_Given records_.
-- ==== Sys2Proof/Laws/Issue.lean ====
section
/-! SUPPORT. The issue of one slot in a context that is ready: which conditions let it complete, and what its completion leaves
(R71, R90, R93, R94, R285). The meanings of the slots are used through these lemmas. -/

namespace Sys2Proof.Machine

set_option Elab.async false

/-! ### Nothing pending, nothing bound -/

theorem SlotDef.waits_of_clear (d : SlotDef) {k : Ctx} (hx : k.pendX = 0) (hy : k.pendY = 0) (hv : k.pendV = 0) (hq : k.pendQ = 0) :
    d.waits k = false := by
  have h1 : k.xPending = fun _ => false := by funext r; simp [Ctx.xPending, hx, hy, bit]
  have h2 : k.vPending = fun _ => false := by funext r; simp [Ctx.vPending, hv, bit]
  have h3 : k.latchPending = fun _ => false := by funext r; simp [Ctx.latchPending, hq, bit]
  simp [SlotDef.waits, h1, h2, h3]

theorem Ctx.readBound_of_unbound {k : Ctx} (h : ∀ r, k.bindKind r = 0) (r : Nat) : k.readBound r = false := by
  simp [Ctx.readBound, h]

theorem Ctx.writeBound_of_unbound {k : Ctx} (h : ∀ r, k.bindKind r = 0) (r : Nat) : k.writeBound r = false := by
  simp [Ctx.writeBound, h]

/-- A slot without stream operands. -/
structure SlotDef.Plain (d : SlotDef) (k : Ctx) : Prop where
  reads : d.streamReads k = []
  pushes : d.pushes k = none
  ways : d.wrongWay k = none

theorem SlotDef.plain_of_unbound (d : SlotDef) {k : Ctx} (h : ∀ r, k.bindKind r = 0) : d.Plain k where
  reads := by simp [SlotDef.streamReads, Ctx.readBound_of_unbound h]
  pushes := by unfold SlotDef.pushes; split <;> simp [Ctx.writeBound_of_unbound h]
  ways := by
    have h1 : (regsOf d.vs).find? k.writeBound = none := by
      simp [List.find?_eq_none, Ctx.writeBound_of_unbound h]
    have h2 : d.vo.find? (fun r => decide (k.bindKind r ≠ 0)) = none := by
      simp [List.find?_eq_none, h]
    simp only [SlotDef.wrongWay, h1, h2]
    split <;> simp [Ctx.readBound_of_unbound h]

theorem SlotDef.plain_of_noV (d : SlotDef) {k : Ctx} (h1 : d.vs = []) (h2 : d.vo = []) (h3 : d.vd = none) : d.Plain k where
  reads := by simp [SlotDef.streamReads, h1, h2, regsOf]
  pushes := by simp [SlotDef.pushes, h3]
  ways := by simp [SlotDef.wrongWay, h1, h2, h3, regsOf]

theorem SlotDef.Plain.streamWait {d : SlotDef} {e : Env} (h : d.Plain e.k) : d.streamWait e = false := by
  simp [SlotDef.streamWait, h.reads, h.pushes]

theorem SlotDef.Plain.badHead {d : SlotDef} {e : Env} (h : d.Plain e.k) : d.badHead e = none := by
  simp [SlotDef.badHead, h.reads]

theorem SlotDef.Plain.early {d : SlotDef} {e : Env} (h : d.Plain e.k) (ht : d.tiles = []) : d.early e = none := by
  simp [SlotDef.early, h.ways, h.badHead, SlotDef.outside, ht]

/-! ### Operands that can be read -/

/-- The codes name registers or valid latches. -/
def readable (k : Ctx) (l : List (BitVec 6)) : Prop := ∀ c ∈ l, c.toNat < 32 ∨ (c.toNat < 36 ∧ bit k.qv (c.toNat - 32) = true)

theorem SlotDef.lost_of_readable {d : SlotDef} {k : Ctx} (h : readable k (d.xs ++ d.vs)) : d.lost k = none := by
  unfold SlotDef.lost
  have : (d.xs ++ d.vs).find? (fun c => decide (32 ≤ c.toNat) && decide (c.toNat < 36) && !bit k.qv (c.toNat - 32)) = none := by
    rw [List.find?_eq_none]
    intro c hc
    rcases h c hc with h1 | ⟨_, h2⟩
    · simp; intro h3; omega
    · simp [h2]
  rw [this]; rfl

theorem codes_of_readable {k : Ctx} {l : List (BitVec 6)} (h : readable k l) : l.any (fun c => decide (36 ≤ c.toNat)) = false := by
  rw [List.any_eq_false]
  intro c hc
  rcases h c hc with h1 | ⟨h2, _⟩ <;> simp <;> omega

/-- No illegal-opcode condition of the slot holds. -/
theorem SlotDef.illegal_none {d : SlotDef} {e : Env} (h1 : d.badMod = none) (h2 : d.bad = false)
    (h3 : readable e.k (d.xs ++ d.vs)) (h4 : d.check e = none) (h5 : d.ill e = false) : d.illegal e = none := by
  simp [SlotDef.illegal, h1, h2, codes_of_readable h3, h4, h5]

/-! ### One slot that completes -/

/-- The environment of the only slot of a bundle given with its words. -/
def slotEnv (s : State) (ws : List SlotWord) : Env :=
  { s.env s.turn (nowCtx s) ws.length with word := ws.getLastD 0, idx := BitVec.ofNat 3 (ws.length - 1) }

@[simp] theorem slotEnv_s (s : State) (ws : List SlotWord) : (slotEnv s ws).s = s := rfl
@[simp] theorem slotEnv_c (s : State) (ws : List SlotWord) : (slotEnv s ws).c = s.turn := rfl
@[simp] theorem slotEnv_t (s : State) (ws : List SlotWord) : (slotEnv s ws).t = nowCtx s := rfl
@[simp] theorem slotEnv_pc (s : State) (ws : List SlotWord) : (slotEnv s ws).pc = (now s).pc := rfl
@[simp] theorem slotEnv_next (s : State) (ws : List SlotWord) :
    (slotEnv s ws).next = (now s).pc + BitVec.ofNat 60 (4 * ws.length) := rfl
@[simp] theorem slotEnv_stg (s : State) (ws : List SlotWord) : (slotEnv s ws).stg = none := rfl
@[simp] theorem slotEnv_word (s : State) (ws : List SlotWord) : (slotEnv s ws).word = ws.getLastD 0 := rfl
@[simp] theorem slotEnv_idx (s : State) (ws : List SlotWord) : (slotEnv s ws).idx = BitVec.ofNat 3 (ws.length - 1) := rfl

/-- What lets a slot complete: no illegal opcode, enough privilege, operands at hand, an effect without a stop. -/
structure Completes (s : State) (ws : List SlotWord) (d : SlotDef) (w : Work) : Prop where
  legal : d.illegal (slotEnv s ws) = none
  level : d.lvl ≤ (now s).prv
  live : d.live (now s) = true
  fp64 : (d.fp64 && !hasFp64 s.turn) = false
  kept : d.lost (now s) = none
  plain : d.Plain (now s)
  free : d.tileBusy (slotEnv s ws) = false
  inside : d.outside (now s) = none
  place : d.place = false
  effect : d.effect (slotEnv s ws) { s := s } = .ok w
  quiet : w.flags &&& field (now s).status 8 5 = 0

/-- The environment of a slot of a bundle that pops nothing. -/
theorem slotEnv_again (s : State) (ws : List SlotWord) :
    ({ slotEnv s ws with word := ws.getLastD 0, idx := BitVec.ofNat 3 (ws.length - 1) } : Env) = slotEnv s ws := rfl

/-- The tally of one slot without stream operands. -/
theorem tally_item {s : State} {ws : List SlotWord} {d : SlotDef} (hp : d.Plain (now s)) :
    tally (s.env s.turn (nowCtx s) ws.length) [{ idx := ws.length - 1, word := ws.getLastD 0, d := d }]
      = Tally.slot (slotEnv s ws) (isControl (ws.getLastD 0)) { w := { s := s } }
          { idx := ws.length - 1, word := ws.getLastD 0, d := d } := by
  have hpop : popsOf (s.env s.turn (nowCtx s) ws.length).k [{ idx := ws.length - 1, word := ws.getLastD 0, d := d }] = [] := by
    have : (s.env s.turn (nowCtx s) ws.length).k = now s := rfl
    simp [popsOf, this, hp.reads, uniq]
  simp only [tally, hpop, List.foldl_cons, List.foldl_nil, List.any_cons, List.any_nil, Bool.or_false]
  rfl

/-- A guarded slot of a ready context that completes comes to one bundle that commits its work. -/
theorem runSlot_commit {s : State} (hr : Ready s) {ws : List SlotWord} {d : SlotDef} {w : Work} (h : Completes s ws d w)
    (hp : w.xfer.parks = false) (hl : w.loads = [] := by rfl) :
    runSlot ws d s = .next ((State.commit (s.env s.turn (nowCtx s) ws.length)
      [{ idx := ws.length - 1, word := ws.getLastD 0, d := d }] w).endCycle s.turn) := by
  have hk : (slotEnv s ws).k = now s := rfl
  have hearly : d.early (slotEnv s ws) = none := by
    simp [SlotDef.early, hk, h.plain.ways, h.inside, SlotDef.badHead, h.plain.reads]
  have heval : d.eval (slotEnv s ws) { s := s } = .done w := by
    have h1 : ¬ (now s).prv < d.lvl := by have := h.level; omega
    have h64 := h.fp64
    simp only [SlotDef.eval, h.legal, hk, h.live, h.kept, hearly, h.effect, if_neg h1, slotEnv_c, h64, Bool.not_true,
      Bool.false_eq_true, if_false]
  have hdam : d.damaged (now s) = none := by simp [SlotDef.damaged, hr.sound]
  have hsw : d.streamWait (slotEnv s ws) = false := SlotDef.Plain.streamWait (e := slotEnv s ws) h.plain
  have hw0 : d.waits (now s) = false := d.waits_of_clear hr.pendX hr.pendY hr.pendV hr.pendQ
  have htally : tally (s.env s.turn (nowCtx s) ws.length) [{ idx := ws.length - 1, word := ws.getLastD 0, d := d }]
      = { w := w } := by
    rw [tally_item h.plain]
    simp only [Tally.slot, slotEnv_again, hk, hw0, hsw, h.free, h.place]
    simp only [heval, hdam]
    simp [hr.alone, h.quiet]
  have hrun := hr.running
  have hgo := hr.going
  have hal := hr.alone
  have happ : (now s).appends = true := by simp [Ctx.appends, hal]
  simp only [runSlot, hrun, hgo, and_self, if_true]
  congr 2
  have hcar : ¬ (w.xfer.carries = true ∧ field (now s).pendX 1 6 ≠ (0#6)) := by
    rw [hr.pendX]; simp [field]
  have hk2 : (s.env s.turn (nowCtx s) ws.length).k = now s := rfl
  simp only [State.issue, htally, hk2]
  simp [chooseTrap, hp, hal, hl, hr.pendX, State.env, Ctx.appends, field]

---

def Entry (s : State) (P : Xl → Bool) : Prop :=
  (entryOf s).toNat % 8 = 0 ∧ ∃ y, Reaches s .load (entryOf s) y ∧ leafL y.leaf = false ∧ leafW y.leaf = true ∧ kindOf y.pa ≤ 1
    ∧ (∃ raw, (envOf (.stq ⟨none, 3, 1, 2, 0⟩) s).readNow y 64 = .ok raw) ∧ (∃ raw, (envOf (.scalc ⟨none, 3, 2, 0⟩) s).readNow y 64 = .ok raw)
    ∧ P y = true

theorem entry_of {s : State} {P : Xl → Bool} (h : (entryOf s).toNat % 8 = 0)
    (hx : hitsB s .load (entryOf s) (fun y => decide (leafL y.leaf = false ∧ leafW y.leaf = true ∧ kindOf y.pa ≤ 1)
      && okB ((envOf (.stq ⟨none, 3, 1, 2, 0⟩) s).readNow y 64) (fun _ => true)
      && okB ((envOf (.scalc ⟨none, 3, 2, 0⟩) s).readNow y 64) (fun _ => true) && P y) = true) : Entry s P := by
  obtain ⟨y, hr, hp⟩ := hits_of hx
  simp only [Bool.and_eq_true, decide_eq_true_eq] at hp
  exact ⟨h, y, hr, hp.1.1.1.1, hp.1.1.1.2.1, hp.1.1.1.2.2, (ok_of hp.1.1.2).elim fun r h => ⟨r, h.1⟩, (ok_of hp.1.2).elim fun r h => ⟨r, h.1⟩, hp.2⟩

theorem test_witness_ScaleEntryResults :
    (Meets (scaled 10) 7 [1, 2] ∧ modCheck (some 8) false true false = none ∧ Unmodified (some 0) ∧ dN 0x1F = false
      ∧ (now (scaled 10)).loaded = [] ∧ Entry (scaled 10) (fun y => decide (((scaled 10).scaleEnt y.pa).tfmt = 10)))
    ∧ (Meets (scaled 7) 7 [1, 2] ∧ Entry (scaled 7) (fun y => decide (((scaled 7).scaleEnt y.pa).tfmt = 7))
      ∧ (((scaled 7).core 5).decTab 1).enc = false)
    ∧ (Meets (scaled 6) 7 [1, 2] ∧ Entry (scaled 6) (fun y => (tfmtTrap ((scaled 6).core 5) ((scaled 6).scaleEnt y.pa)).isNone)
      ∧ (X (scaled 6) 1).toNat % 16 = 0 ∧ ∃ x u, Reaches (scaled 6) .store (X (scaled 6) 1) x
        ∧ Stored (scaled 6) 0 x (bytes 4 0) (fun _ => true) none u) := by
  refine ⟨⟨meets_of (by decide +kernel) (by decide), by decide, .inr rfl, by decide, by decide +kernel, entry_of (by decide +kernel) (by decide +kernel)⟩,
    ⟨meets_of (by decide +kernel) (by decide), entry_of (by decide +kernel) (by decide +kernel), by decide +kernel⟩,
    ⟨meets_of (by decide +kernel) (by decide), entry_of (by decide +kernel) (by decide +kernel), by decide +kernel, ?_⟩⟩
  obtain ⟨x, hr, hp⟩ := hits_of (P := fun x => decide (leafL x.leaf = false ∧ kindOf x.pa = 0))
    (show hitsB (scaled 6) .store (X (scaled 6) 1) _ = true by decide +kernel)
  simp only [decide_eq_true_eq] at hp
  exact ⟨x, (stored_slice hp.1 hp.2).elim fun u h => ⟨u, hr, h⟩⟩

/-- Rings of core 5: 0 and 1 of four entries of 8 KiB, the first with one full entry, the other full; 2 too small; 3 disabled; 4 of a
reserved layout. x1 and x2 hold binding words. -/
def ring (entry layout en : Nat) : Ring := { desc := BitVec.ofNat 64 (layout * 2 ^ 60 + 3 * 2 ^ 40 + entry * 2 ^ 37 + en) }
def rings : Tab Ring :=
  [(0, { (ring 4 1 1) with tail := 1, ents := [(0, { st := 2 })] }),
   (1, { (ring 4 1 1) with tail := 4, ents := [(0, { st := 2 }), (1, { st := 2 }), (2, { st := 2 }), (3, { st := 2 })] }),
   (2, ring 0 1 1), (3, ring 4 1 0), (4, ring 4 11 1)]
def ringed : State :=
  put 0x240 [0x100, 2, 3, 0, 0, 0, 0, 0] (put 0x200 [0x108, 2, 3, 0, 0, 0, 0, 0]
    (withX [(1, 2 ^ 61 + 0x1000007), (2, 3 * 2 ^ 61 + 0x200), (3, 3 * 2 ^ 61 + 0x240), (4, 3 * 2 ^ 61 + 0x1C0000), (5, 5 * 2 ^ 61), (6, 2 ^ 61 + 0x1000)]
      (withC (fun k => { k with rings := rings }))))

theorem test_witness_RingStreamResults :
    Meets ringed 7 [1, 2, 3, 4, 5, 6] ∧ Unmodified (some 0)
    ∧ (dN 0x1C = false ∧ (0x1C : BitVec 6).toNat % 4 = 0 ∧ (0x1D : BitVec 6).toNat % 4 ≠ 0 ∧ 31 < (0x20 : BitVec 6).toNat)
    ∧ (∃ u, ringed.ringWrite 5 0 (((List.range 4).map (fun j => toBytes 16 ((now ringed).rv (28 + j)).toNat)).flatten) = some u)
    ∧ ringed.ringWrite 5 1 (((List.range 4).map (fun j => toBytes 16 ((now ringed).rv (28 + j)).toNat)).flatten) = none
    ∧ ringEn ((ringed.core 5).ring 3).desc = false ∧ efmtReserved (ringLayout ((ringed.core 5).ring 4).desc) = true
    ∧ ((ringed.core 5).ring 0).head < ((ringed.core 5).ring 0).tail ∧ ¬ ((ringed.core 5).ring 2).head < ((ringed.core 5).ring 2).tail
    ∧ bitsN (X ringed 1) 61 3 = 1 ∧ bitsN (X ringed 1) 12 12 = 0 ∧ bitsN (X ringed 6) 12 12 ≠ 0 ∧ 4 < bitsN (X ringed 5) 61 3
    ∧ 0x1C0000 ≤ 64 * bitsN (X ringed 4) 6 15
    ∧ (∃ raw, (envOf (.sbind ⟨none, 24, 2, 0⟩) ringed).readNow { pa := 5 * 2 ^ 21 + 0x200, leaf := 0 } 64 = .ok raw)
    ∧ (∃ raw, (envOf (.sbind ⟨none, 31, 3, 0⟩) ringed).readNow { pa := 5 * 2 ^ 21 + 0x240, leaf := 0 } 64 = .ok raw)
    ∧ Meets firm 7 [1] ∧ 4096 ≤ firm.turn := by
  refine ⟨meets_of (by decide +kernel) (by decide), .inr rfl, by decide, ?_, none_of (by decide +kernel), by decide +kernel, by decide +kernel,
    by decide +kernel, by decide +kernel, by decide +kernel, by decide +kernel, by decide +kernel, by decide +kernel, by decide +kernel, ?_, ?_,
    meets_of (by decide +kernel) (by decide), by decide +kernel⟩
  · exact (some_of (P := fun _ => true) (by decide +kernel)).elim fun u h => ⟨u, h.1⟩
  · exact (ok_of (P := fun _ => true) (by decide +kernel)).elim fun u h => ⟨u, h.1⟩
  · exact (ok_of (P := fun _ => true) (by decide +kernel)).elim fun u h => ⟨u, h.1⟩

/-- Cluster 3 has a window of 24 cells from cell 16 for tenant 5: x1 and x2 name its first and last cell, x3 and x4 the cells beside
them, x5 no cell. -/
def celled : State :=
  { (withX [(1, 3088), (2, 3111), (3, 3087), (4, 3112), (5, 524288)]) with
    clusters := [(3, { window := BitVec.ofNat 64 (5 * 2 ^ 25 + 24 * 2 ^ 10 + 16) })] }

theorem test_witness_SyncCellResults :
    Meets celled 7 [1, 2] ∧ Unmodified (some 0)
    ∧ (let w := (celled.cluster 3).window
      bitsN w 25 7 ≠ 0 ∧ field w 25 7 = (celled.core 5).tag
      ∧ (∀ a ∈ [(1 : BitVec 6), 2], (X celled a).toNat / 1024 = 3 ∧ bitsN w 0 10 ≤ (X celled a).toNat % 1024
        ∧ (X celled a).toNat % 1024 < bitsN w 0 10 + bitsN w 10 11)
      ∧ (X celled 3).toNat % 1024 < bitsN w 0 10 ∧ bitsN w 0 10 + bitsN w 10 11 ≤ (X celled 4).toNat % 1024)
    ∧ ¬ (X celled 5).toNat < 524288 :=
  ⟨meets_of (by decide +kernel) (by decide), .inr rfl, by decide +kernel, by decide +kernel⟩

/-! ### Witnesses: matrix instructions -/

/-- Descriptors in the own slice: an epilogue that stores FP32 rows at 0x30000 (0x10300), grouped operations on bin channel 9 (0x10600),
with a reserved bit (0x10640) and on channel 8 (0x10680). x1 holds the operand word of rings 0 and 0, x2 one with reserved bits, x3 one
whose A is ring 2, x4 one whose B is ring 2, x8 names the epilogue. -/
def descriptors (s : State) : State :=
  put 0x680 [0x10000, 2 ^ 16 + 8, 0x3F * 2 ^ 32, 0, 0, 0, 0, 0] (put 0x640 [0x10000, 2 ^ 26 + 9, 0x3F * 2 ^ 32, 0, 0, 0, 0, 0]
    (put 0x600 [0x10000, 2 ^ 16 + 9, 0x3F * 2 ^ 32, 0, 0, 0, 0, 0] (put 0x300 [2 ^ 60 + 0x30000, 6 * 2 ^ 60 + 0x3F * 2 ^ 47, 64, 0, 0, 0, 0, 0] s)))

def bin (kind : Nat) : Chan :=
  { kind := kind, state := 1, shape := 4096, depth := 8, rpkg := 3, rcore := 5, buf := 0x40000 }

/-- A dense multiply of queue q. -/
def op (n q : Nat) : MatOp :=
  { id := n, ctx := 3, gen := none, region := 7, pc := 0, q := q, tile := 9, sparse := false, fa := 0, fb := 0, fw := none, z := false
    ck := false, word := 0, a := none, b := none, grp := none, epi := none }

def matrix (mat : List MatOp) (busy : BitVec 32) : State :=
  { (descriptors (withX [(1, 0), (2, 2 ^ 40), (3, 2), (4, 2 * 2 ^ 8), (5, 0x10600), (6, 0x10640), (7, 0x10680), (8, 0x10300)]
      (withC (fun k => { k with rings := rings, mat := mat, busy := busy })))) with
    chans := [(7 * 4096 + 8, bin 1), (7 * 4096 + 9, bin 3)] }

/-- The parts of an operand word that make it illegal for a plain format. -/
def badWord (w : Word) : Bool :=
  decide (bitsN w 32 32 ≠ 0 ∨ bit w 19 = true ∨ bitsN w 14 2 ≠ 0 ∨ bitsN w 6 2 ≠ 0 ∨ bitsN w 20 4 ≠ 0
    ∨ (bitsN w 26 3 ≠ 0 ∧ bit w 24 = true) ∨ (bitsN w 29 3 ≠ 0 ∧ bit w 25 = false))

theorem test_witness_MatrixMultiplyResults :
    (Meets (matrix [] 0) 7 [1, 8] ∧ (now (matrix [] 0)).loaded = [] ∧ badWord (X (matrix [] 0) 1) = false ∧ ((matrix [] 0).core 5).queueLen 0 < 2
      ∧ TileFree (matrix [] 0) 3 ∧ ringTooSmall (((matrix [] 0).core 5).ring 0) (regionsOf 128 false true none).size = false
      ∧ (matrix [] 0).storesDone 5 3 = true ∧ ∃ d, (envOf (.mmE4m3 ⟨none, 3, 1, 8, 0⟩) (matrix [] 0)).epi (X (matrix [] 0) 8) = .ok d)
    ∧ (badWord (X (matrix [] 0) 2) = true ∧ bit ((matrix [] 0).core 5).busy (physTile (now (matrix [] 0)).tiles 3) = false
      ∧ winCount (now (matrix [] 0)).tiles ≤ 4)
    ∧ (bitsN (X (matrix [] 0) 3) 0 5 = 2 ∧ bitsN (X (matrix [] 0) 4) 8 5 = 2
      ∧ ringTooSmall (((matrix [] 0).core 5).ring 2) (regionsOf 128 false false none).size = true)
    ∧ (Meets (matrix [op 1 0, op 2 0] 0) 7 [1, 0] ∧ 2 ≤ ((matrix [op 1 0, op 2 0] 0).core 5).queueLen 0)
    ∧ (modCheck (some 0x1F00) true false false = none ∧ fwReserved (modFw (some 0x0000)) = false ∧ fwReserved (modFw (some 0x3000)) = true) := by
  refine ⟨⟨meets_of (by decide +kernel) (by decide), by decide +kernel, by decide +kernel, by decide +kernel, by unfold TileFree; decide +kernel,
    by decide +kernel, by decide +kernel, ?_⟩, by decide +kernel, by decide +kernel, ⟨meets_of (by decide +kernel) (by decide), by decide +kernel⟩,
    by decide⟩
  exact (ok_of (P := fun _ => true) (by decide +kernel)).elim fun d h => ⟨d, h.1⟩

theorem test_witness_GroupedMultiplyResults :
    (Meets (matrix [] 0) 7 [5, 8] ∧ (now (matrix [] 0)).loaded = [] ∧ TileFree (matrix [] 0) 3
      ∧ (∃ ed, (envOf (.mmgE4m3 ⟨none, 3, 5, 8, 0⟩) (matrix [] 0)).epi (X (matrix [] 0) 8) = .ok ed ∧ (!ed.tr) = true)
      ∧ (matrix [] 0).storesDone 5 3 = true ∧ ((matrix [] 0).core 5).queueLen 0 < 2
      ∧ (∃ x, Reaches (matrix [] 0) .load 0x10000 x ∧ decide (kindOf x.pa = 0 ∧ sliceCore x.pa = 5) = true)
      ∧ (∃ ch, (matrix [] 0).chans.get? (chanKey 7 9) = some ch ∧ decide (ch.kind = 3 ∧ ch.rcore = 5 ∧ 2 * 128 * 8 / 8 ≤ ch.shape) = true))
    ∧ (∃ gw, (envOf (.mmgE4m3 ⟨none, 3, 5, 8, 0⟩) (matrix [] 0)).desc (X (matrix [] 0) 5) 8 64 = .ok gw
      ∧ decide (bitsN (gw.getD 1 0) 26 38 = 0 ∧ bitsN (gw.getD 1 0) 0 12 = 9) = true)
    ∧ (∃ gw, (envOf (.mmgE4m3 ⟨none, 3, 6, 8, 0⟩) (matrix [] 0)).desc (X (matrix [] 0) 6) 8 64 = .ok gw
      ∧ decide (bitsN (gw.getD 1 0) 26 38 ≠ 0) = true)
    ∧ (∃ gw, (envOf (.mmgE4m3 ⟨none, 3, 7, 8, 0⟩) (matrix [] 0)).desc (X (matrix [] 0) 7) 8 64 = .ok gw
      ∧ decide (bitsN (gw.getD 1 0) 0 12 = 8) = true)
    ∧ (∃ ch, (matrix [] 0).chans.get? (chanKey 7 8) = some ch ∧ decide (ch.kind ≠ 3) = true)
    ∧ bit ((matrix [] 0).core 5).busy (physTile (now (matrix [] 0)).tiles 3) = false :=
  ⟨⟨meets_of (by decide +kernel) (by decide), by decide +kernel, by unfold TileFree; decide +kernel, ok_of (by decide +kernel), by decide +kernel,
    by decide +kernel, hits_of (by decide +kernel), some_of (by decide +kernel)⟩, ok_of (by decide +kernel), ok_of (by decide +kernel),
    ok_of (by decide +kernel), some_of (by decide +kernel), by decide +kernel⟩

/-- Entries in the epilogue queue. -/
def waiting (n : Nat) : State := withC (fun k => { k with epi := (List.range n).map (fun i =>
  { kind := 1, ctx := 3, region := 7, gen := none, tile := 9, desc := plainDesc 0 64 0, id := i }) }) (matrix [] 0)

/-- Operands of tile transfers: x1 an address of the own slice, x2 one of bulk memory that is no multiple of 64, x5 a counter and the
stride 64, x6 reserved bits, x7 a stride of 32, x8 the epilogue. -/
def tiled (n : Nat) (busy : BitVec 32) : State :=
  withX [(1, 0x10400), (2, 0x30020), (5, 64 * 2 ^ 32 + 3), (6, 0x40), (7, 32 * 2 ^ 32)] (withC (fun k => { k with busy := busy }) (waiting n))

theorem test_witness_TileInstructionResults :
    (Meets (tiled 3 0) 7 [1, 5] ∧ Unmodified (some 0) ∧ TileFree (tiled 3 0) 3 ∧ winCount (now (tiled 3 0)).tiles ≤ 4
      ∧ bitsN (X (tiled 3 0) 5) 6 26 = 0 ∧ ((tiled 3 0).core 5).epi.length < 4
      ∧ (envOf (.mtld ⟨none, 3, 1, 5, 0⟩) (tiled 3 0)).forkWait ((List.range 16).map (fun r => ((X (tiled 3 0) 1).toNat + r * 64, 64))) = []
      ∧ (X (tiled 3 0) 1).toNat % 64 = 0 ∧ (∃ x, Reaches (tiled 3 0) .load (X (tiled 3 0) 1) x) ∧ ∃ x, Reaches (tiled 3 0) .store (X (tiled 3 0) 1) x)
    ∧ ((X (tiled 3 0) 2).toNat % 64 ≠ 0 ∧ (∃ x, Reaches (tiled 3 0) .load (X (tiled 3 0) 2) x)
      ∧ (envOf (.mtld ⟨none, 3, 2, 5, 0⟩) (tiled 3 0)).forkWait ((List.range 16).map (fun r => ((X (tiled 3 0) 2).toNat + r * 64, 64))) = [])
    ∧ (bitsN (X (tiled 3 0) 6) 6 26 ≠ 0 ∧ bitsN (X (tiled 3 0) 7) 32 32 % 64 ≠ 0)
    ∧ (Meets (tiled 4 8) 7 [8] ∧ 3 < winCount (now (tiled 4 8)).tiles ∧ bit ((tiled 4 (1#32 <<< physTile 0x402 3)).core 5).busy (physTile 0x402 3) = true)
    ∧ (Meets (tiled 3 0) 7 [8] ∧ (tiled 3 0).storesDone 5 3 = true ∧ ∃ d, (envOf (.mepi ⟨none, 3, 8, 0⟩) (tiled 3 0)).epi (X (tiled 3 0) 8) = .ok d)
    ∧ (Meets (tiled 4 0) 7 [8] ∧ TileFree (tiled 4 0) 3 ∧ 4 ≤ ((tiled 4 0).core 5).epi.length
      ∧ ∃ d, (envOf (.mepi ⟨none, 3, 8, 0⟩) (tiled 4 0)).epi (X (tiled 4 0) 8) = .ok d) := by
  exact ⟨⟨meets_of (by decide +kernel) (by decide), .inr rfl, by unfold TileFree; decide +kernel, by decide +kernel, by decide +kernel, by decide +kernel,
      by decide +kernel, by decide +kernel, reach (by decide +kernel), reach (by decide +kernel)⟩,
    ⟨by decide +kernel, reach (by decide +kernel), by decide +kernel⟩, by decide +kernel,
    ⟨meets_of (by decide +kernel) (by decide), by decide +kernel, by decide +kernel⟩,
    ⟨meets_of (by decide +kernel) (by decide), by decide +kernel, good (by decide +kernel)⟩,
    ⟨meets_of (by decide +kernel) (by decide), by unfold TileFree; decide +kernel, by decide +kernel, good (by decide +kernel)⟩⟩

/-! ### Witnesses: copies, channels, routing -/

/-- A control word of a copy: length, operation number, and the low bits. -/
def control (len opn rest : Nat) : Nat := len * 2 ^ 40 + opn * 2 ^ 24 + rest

_Exercise prompt_.
The answer is every line in the data where the word "good" appears.

_Reply_.
    ⟨meets_of (by decide +kernel) (by decide), by decide +kernel, good (by decide +kernel)⟩,
    ⟨meets_of (by decide +kernel) (by decide), by unfold TileFree; decide +kernel, by decide +kernel, good (by decide +kernel)⟩⟩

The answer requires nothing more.